== Segment start ==

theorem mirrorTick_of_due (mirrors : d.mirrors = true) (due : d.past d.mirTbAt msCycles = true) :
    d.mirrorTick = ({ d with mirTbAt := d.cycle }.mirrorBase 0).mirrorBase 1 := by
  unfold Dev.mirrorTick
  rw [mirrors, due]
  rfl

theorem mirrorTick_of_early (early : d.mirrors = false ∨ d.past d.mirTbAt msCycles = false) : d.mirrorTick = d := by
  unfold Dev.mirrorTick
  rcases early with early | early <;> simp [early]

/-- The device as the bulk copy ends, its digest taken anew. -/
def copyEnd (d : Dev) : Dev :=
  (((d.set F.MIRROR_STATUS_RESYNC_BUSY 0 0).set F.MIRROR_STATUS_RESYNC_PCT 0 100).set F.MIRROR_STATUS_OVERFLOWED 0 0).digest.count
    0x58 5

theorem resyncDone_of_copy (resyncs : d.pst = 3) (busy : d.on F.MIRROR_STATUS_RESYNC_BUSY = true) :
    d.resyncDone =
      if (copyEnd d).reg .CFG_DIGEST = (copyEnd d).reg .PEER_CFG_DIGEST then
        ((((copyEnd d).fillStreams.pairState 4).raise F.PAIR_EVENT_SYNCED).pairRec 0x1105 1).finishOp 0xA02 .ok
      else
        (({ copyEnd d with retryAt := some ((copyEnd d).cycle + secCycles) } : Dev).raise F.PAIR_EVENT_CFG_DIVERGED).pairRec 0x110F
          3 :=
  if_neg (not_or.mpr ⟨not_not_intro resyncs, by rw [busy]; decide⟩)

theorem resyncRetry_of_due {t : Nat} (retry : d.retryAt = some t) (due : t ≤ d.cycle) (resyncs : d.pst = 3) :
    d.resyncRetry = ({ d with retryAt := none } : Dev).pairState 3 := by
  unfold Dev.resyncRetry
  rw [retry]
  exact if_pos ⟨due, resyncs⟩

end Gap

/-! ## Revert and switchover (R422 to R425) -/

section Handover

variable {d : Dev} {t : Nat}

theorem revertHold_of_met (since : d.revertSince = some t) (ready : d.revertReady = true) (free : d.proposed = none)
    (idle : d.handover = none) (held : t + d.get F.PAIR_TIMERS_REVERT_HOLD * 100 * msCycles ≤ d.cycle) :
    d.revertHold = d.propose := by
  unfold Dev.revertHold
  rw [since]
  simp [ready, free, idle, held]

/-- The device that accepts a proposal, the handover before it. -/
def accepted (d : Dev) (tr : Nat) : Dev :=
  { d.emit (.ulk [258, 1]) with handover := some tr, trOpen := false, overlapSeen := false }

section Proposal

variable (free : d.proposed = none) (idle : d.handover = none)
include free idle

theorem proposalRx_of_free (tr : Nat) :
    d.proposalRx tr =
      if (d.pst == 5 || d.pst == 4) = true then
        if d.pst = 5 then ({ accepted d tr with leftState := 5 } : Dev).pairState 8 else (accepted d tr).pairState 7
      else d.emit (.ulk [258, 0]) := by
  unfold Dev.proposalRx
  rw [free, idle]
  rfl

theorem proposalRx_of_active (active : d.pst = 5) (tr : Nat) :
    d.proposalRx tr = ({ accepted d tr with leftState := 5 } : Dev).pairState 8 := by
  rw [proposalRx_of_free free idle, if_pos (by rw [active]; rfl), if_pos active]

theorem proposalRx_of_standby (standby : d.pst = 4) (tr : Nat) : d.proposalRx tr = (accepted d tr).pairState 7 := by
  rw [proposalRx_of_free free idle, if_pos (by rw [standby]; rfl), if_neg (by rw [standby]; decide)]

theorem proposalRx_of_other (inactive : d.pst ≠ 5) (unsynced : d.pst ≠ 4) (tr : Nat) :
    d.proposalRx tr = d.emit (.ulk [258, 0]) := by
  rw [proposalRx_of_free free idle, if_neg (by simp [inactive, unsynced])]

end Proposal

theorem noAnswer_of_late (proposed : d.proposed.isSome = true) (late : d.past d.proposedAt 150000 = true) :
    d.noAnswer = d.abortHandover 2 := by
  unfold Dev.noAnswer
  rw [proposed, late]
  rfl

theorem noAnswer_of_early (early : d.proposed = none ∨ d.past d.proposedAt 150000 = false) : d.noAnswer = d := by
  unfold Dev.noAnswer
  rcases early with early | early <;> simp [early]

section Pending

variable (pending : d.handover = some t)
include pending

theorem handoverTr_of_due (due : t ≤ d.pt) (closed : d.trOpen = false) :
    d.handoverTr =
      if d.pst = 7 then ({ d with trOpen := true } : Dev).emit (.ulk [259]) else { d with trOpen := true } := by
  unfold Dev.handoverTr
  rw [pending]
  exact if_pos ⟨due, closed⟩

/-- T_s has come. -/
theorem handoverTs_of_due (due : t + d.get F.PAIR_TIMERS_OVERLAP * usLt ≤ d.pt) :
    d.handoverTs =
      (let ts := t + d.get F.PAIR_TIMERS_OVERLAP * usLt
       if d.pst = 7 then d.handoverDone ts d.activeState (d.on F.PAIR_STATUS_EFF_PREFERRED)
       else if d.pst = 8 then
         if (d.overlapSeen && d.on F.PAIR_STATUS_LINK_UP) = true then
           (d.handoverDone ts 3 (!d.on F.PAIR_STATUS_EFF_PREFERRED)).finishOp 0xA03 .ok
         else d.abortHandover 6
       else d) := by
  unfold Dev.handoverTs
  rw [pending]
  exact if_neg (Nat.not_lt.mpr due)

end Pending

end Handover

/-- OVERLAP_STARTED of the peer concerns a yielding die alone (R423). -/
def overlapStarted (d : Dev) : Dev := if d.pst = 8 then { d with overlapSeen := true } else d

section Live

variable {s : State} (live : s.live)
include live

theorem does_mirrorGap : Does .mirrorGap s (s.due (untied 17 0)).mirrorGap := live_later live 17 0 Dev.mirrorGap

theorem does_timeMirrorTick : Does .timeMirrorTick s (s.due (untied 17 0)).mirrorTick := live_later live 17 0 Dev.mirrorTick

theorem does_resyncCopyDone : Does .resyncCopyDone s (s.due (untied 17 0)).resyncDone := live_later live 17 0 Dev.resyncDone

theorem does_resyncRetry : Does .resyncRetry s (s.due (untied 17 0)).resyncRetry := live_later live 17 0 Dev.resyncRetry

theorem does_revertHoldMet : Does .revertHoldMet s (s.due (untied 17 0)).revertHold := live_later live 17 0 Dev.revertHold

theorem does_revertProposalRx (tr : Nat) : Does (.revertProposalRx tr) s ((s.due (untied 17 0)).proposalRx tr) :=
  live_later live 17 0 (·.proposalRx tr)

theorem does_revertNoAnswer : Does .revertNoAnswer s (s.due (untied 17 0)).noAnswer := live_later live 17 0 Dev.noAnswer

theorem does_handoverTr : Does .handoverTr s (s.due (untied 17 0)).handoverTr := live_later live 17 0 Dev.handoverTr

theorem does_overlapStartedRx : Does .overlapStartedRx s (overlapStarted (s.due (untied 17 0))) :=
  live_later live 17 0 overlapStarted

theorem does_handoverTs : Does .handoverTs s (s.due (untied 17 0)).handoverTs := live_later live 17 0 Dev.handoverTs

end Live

== Segment end ==

== Directions ==
Could you type out every entry again exactly as it stands?

== Solution to the problem ==
theorem mirrorTick_of_due (mirrors : d.mirrors = true) (due : d.past d.mirTbAt msCycles = true) :
    d.mirrorTick = ({ d with mirTbAt := d.cycle }.mirrorBase 0).mirrorBase 1 := by
  unfold Dev.mirrorTick
  rw [mirrors, due]
  rfl

theorem mirrorTick_of_early (early : d.mirrors = false ∨ d.past d.mirTbAt msCycles = false) : d.mirrorTick = d := by
  unfold Dev.mirrorTick
  rcases early with early | early <;> simp [early]

/-- The device as the bulk copy ends, its digest taken anew. -/
def copyEnd (d : Dev) : Dev :=
  (((d.set F.MIRROR_STATUS_RESYNC_BUSY 0 0).set F.MIRROR_STATUS_RESYNC_PCT 0 100).set F.MIRROR_STATUS_OVERFLOWED 0 0).digest.count
    0x58 5

theorem resyncDone_of_copy (resyncs : d.pst = 3) (busy : d.on F.MIRROR_STATUS_RESYNC_BUSY = true) :
    d.resyncDone =
      if (copyEnd d).reg .CFG_DIGEST = (copyEnd d).reg .PEER_CFG_DIGEST then
        ((((copyEnd d).fillStreams.pairState 4).raise F.PAIR_EVENT_SYNCED).pairRec 0x1105 1).finishOp 0xA02 .ok
      else
        (({ copyEnd d with retryAt := some ((copyEnd d).cycle + secCycles) } : Dev).raise F.PAIR_EVENT_CFG_DIVERGED).pairRec 0x110F
          3 :=
  if_neg (not_or.mpr ⟨not_not_intro resyncs, by rw [busy]; decide⟩)

theorem resyncRetry_of_due {t : Nat} (retry : d.retryAt = some t) (due : t ≤ d.cycle) (resyncs : d.pst = 3) :
    d.resyncRetry = ({ d with retryAt := none } : Dev).pairState 3 := by
  unfold Dev.resyncRetry
  rw [retry]
  exact if_pos ⟨due, resyncs⟩

end Gap

/-! ## Revert and switchover (R422 to R425) -/

section Handover

variable {d : Dev} {t : Nat}

theorem revertHold_of_met (since : d.revertSince = some t) (ready : d.revertReady = true) (free : d.proposed = none)
    (idle : d.handover = none) (held : t + d.get F.PAIR_TIMERS_REVERT_HOLD * 100 * msCycles ≤ d.cycle) :
    d.revertHold = d.propose := by
  unfold Dev.revertHold
  rw [since]
  simp [ready, free, idle, held]

/-- The device that accepts a proposal, the handover before it. -/
def accepted (d : Dev) (tr : Nat) : Dev :=
  { d.emit (.ulk [258, 1]) with handover := some tr, trOpen := false, overlapSeen := false }

section Proposal

variable (free : d.proposed = none) (idle : d.handover = none)
include free idle

theorem proposalRx_of_free (tr : Nat) :
    d.proposalRx tr =
      if (d.pst == 5 || d.pst == 4) = true then
        if d.pst = 5 then ({ accepted d tr with leftState := 5 } : Dev).pairState 8 else (accepted d tr).pairState 7
      else d.emit (.ulk [258, 0]) := by
  unfold Dev.proposalRx
  rw [free, idle]
  rfl

theorem proposalRx_of_active (active : d.pst = 5) (tr : Nat) :
    d.proposalRx tr = ({ accepted d tr with leftState := 5 } : Dev).pairState 8 := by
  rw [proposalRx_of_free free idle, if_pos (by rw [active]; rfl), if_pos active]

theorem proposalRx_of_standby (standby : d.pst = 4) (tr : Nat) : d.proposalRx tr = (accepted d tr).pairState 7 := by
  rw [proposalRx_of_free free idle, if_pos (by rw [standby]; rfl), if_neg (by rw [standby]; decide)]

theorem proposalRx_of_other (inactive : d.pst ≠ 5) (unsynced : d.pst ≠ 4) (tr : Nat) :
    d.proposalRx tr = d.emit (.ulk [258, 0]) := by
  rw [proposalRx_of_free free idle, if_neg (by simp [inactive, unsynced])]

end Proposal

theorem noAnswer_of_late (proposed : d.proposed.isSome = true) (late : d.past d.proposedAt 150000 = true) :
    d.noAnswer = d.abortHandover 2 := by
  unfold Dev.noAnswer
  rw [proposed, late]
  rfl

theorem noAnswer_of_early (early : d.proposed = none ∨ d.past d.proposedAt 150000 = false) : d.noAnswer = d := by
  unfold Dev.noAnswer
  rcases early with early | early <;> simp [early]

section Pending

variable (pending : d.handover = some t)
include pending

theorem handoverTr_of_due (due : t ≤ d.pt) (closed : d.trOpen = false) :
    d.handoverTr =
      if d.pst = 7 then ({ d with trOpen := true } : Dev).emit (.ulk [259]) else { d with trOpen := true } := by
  unfold Dev.handoverTr
  rw [pending]
  exact if_pos ⟨due, closed⟩

/-- T_s has come. -/
theorem handoverTs_of_due (due : t + d.get F.PAIR_TIMERS_OVERLAP * usLt ≤ d.pt) :
    d.handoverTs =
      (let ts := t + d.get F.PAIR_TIMERS_OVERLAP * usLt
       if d.pst = 7 then d.handoverDone ts d.activeState (d.on F.PAIR_STATUS_EFF_PREFERRED)
       else if d.pst = 8 then
         if (d.overlapSeen && d.on F.PAIR_STATUS_LINK_UP) = true then
           (d.handoverDone ts 3 (!d.on F.PAIR_STATUS_EFF_PREFERRED)).finishOp 0xA03 .ok
         else d.abortHandover 6
       else d) := by
  unfold Dev.handoverTs
  rw [pending]
  exact if_neg (Nat.not_lt.mpr due)

end Pending

end Handover

/-- OVERLAP_STARTED of the peer concerns a yielding die alone (R423). -/
def overlapStarted (d : Dev) : Dev := if d.pst = 8 then { d with overlapSeen := true } else d

section Live

variable {s : State} (live : s.live)
include live

theorem does_mirrorGap : Does .mirrorGap s (s.due (untied 17 0)).mirrorGap := live_later live 17 0 Dev.mirrorGap

theorem does_timeMirrorTick : Does .timeMirrorTick s (s.due (untied 17 0)).mirrorTick := live_later live 17 0 Dev.mirrorTick

theorem does_resyncCopyDone : Does .resyncCopyDone s (s.due (untied 17 0)).resyncDone := live_later live 17 0 Dev.resyncDone

theorem does_resyncRetry : Does .resyncRetry s (s.due (untied 17 0)).resyncRetry := live_later live 17 0 Dev.resyncRetry

theorem does_revertHoldMet : Does .revertHoldMet s (s.due (untied 17 0)).revertHold := live_later live 17 0 Dev.revertHold

theorem does_revertProposalRx (tr : Nat) : Does (.revertProposalRx tr) s ((s.due (untied 17 0)).proposalRx tr) :=
  live_later live 17 0 (·.proposalRx tr)

theorem does_revertNoAnswer : Does .revertNoAnswer s (s.due (untied 17 0)).noAnswer := live_later live 17 0 Dev.noAnswer

theorem does_handoverTr : Does .handoverTr s (s.due (untied 17 0)).handoverTr := live_later live 17 0 Dev.handoverTr

theorem does_overlapStartedRx : Does .overlapStartedRx s (overlapStarted (s.due (untied 17 0))) :=
  live_later live 17 0 overlapStarted

theorem does_handoverTs : Does .handoverTs s (s.due (untied 17 0)).handoverTs := live_later live 17 0 Dev.handoverTs

end Live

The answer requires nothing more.